AbbVie (NYSE: ABBV) agreed to pay $24 million to settle a lawsuit alleging that the biopharmaceutical company committed wrongdoings in connection with its marketing practices of Humira, according to California Insurance Commissioner Ricardo Lara.
Humira is a prescription medicine used to treat rheumatoid arthritis, psoriatic arthritis, ankylosing spondylitis, Crohn’s disease, ulcerative colitis, psoriasis, hidradenitis suppurativa, uveitis, and juvenile idiopathic arthritis. It was once a major sales driver for the biopharmaceutical company
AbbVie finally reached a settlement agreement with the California Insurance Commissioner and a whistleblower named Lazaro Suarez, who accused the biopharmaceutical company of paying kickbacks to doctors and using a network of “nurse ambassadors” to market and boost its sales of Humira.

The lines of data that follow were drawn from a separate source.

-- ==== Sys2Proof/Tests/Slice0.lean ====
section
/-! SUPPORT. Tests with expected values from spec/95_test_vectors.md or written out from the spec's encodings, and for
every statement with hypotheses one named state and operands that meet them. -/

namespace Sys2Proof.Tests

open Sys2Proof.Machine

/-! ### States -/

/-- A session is open, nothing executes; the oracle answers as given. -/
def opened (answers : List BusAnswer) : State :=
  { State.reset with
    sessionOpen := true
    busClk := some 25000
    answers := answers
    trace := [.wait .settle 5, .busSetClk 25000, .busBegin] }

/-- RUN executes at a position. -/
def running (q : Seq) (answers : List BusAnswer) : State :=
  { opened answers with busy := true, cmd := 0x0F#32, curOp := some 0x0F#8, seq := q }

/-- Image `S` (spec/95_test_vectors.md). -/
def imageS : List Byte :=
  ((List.range 64).map fun x => BitVec.ofNat 8 (0xEC + x % 7)) ++
  ((List.range 64).map fun x => BitVec.ofNat 8 (0x64 + x % 5)) ++
  ((List.range 64).map fun x => BitVec.ofNat 8 (0x64 + x)) ++ List.replicate 20 0x00#8 ++
  [0xE2#8, 0x14#8, 0x00#8, 0x08#8, 0x18#8, 0x08#8, 0x90#8, 0x1A#8, 0x00#8, 0x5A#8, 0x60#8, 0x54#8] ++
  [0x00#8, 0x5A#8, 0x29#8, 0x2C#8, 0xE1#8, 0x7A#8] ++ List.replicate 15 0x00#8 ++
  [0x3E#8, 0x74#8, 0x5A#8] ++ List.replicate 8 0x00#8

/-- Image `Z'` (spec/95_test_vectors.md). -/
def imageZ : List Byte :=
  List.replicate 0xDC 0x00#8 ++ [0x00#8, 0x5A#8, 0x00#8, 0x01#8, 0x00#8, 0x5A#8, 0x00#8, 0x00#8, 0x00#8, 0x80#8] ++
  List.replicate 15 0x00#8 ++ [0x3E#8, 0x70#8, 0x5A#8] ++ List.replicate 8 0x00#8

/-- An image of zeros. -/
def imageZero : List Byte := List.replicate 256 0x00#8

/-- All data valid, TA 25.0 over image `Z'`, every reading 0: the inputs of V-E2E-1. -/
def ready : State :=
  { State.reset with
    mem := Memory.writeBlock [] eeBase imageZ
    ta := 0x4039000000000000#64
    taShown := true
    eeValid := true
    taValid := true
    cpValid := true
    irValid := true }

/-- Some fact of the next state. -/
def after (o : Host.Outcome State Fault Refusal) (p : State → Bool) : Bool :=
  match o with
  | .next t => p t
  | _ => false

/-! ### WellFormed: each check refuses -/

theorem test_wellFormed_refuses_trim_check : (Instr.trimWrite 0x5A#8 0x5A#8).wellFormed = false := by decide
theorem test_wellFormed_refuses_cfg_lsb_check : (Instr.cfgWrite 0x3E#8 0x3E#8 0x1F#8 0x74#8).wellFormed = false := by decide
theorem test_wellFormed_refuses_cfg_msb_check : (Instr.cfgWrite 0xE9#8 0x3E#8 0x74#8 0x74#8).wellFormed = false := by decide
theorem test_wellFormed_accepts_V_CHK :
    (Instr.trimWrite 0xB0#8 0x5A#8).wellFormed = true ∧ (Instr.cfgWrite 0xE9#8 0x3E#8 0x1F#8 0x74#8).wellFormed = true := by
  decide

/-! ### Decode: every constructor, from the encodings of spec/30_encoding.md R92 and spec/41_bus_frames.md -/

theorem test_decode_nop : decodeCommand 0x00000000#32 = .ok .nop := by decide
theorem test_decode_sessionOpen : decodeCommand 0x00000001#32 = .ok .sessionOpen := by decide
theorem test_decode_sessionClose : decodeCommand 0x00000002#32 = .ok .sessionClose := by decide
theorem test_decode_readEeprom : decodeCommand 0x00000003#32 = .ok .readEeprom := by decide
theorem test_decode_writeTrim : decodeCommand 0x00005A04#32 = .ok (.writeTrim 0x5A#8) := by decide
theorem test_decode_writeConfig : decodeCommand 0x00743E05#32 = .ok (.writeConfig 0x3E#8 0x74#8) := by decide
theorem test_decode_readConfig : decodeCommand 0x00000006#32 = .ok .readConfig := by decide
theorem test_decode_readPtat : decodeCommand 0x00000007#32 = .ok .readPtat := by decide
theorem test_decode_readCp : decodeCommand 0x00000008#32 = .ok .readCp := by decide
theorem test_decode_readIr : decodeCommand 0x00000009#32 = .ok .readIr := by decide
theorem test_decode_setRefreshRate : decodeCommand 0x0002010A#32 = .ok (.setRefreshRate 0x0201#16) := by decide
theorem test_decode_checkPor : decodeCommand 0x0000000B#32 = .ok .checkPor := by decide
theorem test_decode_computeTa : decodeCommand 0x0000000C#32 = .ok .computeTa := by decide
theorem test_decode_computeFrame : decodeCommand 0x0000000D#32 = .ok .computeFrame := by decide
theorem test_decode_init : decodeCommand 0x0000000E#32 = .ok .init := by decide
theorem test_decode_run : decodeCommand 0x0000000F#32 = .ok .run := by decide
theorem test_decode_stop : decodeCommand 0x00000010#32 = .ok .stop := by decide
theorem test_decode_eeDump : decodeFrame [0x00#8] = .ok .eeDump := by decide
theorem test_decode_cfgRead : decodeFrame [0x02#8, 0x92#8, 0x00#8, 0x01#8] = .ok .cfgRead := by decide
theorem test_decode_ptatRead : decodeFrame [0x02#8, 0x90#8, 0x00#8, 0x01#8] = .ok .ptatRead := by decide
theorem test_decode_cpRead : decodeFrame [0x02#8, 0x91#8, 0x00#8, 0x01#8] = .ok .cpRead := by decide
theorem test_decode_irRead : decodeFrame [0x02#8, 0x00#8, 0x01#8, 0x40#8] = .ok .irRead := by decide
theorem test_decode_trimWrite : decodeFrame [0x04#8, 0xB0#8, 0x5A#8, 0x56#8, 0x00#8] = .ok (.trimWrite 0xB0#8 0x5A#8) := by decide
theorem test_decode_cfgWrite : decodeFrame [0x03#8, 0xE9#8, 0x3E#8, 0x1F#8, 0x74#8] = .ok (.cfgWrite 0xE9#8 0x3E#8 0x1F#8 0x74#8) := by decide

/-- The illegal words of V-DEC. -/
theorem test_decode_refuses_V_DEC :
    decodeCommand 0x00000011#32 = .error .reservedOpcode ∧ decodeCommand 0x000000FF#32 = .error .reservedOpcode ∧
    decodeCommand 0x01000001#32 = .error .reservedField ∧ decodeCommand 0x00000101#32 = .error .unusedField ∧
    decodeCommand 0x00015A04#32 = .error .unusedField ∧ decodeCommand 0x00FF5A04#32 = .error .unusedField ∧
    decodeCommand 0x0000010D#32 = .error .unusedField ∧ decodeCommand 0x00000110#32 = .error .unusedField := by decide

/-- Byte sequences that are no frame: a wrong length, another register, a fixed byte of TRIM_WRITE changed (R97, R99). -/
theorem test_decode_refuses_frames :
    decodeFrame [] = .error .frameOpcode ∧ decodeFrame [0x00#8, 0x00#8] = .error .frameLength ∧
    decodeFrame [0x02#8, 0x93#8, 0x00#8, 0x01#8] = .error .frameFields ∧
    decodeFrame [0x04#8, 0xB0#8, 0x5A#8, 0x57#8, 0x00#8] = .error .frameFields ∧ decodeFrame [0x01#8] = .error .frameOpcode := by
  decide

/-- The rows of spec/opcode_table.json with operands, and the fixed frames, by their table numbers. -/
theorem test_decodeTableWord :
    decodeTableWord 32 0x00000010 = some .stop ∧ decodeTableWord 32 0x00743E05 = some (.writeConfig 0x3E#8 0x74#8) ∧
    decodeTableWord 8 0x00 = some .eeDump ∧ decodeTableWord 32 0x02920001 = some .cfgRead ∧
    decodeTableWord 32 0x02000140 = some .irRead ∧
    decodeTableWord 40 0x04B05A5600 = some (.trimWrite 0xB0#8 0x5A#8) ∧
    decodeTableWord 40 0x03E93E1F74 = some (.cfgWrite 0xE9#8 0x3E#8 0x1F#8 0x74#8) := by decide

/-- R130 is a rule on raw byte sequences: other fixed bytes with their own check are well-framed, a check of another
subtrahend is not. -/
theorem test_wellFramed :
    wellFramed [0x04#8, 0xB0#8, 0x5A#8, 0x57#8, 0x01#8] = true ∧
    wellFramed [0x04#8, 0x5A#8, 0x5A#8, 0x56#8, 0x00#8] = false ∧
    wellFramed [0x03#8, 0xE9#8, 0x3E#8, 0x1F#8, 0x74#8] = true ∧
    wellFramed [0x03#8, 0xE9#8, 0x3E#8, 0xCA#8, 0x74#8] = false := by decide

/-! ### One instruction each -/

/-- P1, line 1: READ_PTAT with no session. -/
theorem test_readPtat_closed :
    after (exec .readPtat State.reset) (fun t => t.lastCause == .sessionClosed && t.event == 0b00011#5 && t.trace.isEmpty) =
      true := by decide

/-- V-RD: PTAT is 4000. -/
theorem test_readPtat_value :
    after (exec .readPtat (opened [.ok [0xA0#8, 0x0F#8]])) (fun t => t.ptat == 4000#16 && t.ptatValid) = true := by
  decide

/-- V-SES: SESSION_OPEN from reset. -/
theorem test_sessionOpen :
    after (exec .sessionOpen State.reset)
      (fun t => t.trace.reverse == [.busBegin, .busSetClk 25000, .wait .settle 5] && t.busAddr == 0#7) = true := by
  decide

/-- V-CHK: the frame of WRITE_CONFIG 0x3E, 0x74. -/
theorem test_writeConfig_frame :
    after (exec (.writeConfig 0x3E#8 0x74#8) (opened [.ok []]))
      (fun t => t.trace.head? == some (.busWrite [0x03#8, 0xE9#8, 0x3E#8, 0x1F#8, 0x74#8] true) && !t.cfgValid) = true := by
  decide

/-- P1, line 7: the write of SET_REFRESH_RATE 4 Hz over LSB 0x3E, and its code. -/
theorem test_setRefreshRate :
    after (exec (.setRefreshRate 8#16) (opened [.ok [0x3E#8, 0x74#8], .ok []]))
      (fun t => t.trace.head? == some (.busWrite [0x03#8, 0xE7#8, 0x3C#8, 0x1F#8, 0x74#8] true) && t.rateCode == 0xC#4) =
      true := by decide

/-- P2, line 1: COMPUTE_FRAME with TA not valid: no bus event, DATA_NOT_VALID. -/
theorem test_computeFrame_precondition :
    after (exec .computeFrame { ready with taValid := false })
      (fun t => t.lastCause == .dataNotValid && t.event == 0b00011#5 && t.trace.isEmpty) = true := by decide

/-- V-E2E-1: a completed COMPUTE_FRAME counts the frame; V-CNT: modulo 2^32. -/
theorem test_computeFrame_counts :
    after (exec .computeFrame { ready with frameCount := 0xFFFFFFFF#32 })
      (fun t => t.frameCount == 0#32 && t.frameValid) = true := by decide

/-- V-E2E-1: a pixel of the frame is TA, encoded 29815. -/
theorem test_V_E2E_1 :
    pixelOf {} (imageOf imageZ) 0x4039000000000000#64 0#16 (fun _ => 0#16) 63 = 0x4039000000000000#64 := by decide +kernel

/-- V-SES: STOP with a session open and nothing executing. -/
theorem test_stop_idle :
    after (exec .stop (opened [])) (fun t => t.trace.head? == some .busEnd && t.statusWord == 0x000A0008#32 &&
      t.event == 0b00001#5) = true := by decide

/-- R296, R297: a word rejected while a command runs shows its cause until the command's `end` writes LAST_CAUSE again,
here the POWER_ON_RESET that CHECK_POR gave it. -/
theorem test_end_writes_lastCause :
    after (step { running .finish [] with
        lastCause := .powerOnReset, ownCause := .powerOnReset, inputs := [.hostWrite 4 0x000#12 0#32, .advance] })
      (fun t => t.lastCause == .commandWhileBusy &&
        after (step t) (fun u => u.lastCause == .powerOnReset && u.event == 0b00011#5 && !u.busy)) = true := by decide

/-- R76, R273: a host read falls between a command's end and the shutdown that a STOP asked for: it shows the command
ended, TERM_REQ set and the session open. -/
theorem test_stop_deferred_gap :
    after (step { opened [] with eeValid := true, termReq := true, inputs := [.hostRead 4 0x004#12, .advance] })
      (fun t => t.hostData == 0x00001030#32 && after (step t) (fun u => u.statusWord == 0x000A0028#32)) = true := by
  decide

/-- R77, R330: a reset falls between `BusSetAddr` and its request: the trace has the one and not the other. -/
theorem test_reset_between_address_and_request :
    after (step { running (.op .cpRead .cycleCp) [] with inputs := [.advance, .reset] })
      (fun t => t.busPort == none &&
        after (step t) (fun u => u.trace.take 3 == [.blockReset, .busSetAddr 0x60#7, .wait .settle 5])) = true := by
  decide

/-- R330, U24: a reset with a request at the transport. -/
theorem test_reset_cuts_request :
    after (step { running (.bus .cpRead .cycleCp) [] with inputs := [.reset] })
      (fun t => t.trace.take 2 == [.blockReset, .busCut [0x02#8, 0x91#8, 0x00#8, 0x01#8]] && t.seq == .idle) = true := by
  decide

/-- A frame on the bus port, sent with no operation waiting for it. -/
theorem test_withFetchWord_frame :
    after (step (State.reset.withFetchWord 40 0x04B05A5600))
      (fun t => t.trace.drop 1 == [.busSetAddr 0x60#7] && t.busPort == none) = true := by decide

/-- A command word as the first instruction after reset. -/
theorem test_withFetchWord_command :
    after (step (State.reset.withFetchWord 32 0x00000002)) (fun t => t.cmd == 2#32 && t.event == 0b00001#5) = true := by
  decide

/-! ### Witnesses: a state and operands that meet the hypotheses of each statement -/

theorem answer_imageS : fitResponse 0 256 imageS = imageS := by
  have h := fitResponse_of_length 0 imageS
  rwa [show imageS.length = 256 by decide +kernel] at h

theorem answer_imageZ : fitResponse 0 256 imageZ = imageZ := by
  have h := fitResponse_of_length 0 imageZ
  rwa [show imageZ.length = 256 by decide +kernel] at h

theorem answer_imageZero : fitResponse 0 256 imageZero = imageZero := by
  have h := fitResponse_of_length 0 imageZero
  rwa [show imageZero.length = 256 by decide +kernel] at h

theorem witness_EncodeOfDecode :
    decode .hostCmd [0x04#8, 0xFF#8, 0x00#8, 0x00#8] = .ok (.writeTrim 0xFF#8) ∧
    decode .busFrame [0x03#8, 0x00#8, 0xFF#8, 0x00#8, 0xFF#8] = .ok (.cfgWrite 0x00#8 0xFF#8 0x00#8 0xFF#8) := by decide

/-- The boundary operands of each clause. -/
theorem witness_AssemblerWords :
    assemble "WRITE_TRIM" [255] = some (.writeTrim 255#8) ∧
    assemble "WRITE_CONFIG" [0, 255] = some (.writeConfig 0#8 255#8) ∧
    assemble "SET_REFRESH_RATE" [65535 / 2] = some (.setRefreshRate 65535#16) ∧
    assemble "SET_REFRESH_RATE" [32768] = none ∧ assemble "SET_REFRESH_RATE" [1 / 4] = none := by decide +kernel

Allegations against AbbVie
In the lawsuit, the State of California and Suarez alleged that AbbVie provided California doctors kickbacks in the form of cash payments, gifts, meals at fancy restaurants, trips, and other bribes to encourage them to prescribe Humira to their patients.
Additionally, AbbVie allegedly used nurse ambassadors to interact and establish relationships with doctors and patients regarding Humira. The biopharmaceutical company allegedly did not disclose that the nurse ambassadors were its employees and their goal was to boost the sales of Humira by handling insurance authorizations and claims, appealing denials of coverage by insurers, helping patients to enroll in insurance plans that cover payment for the prescription drug.
The State of California and the whistleblower alleged that AbbVie engaged in unlawful marketing practices. The biopharmaceutical company specifically violated the California Insurance Frauds Prevention Act.
In a statement, Commissioner Lara said, “AbbVie’s prior practices in marketing Humira egregiously put profits ahead of transparency in patient care and violated California law. This settlement delivers important reforms to AbbVie’s business practices and a substantial monetary recovery that will be used to continue to combat insurance fraud.”
AbbVie agreed to modify its marketing practices
In addition to the monetary payment, AbbVie agreed to change its marketing practices including:
- Requiring nurse ambassadors to disclose to patients that they are employees of AbbVie and not under the direction of their health care providers.
- Implement a new policy prohibiting Humira sales representatives from inviting prescribing health care providers to offsite business meals.
- Providing patients with the U.S. FDA-approved HUMIRA medication guide.
- Prohibiting AbbVie employees from describing nurse ambassadors to health care providers as “extensions of their offices” and from actively participating in conversations between patients and insurance companies.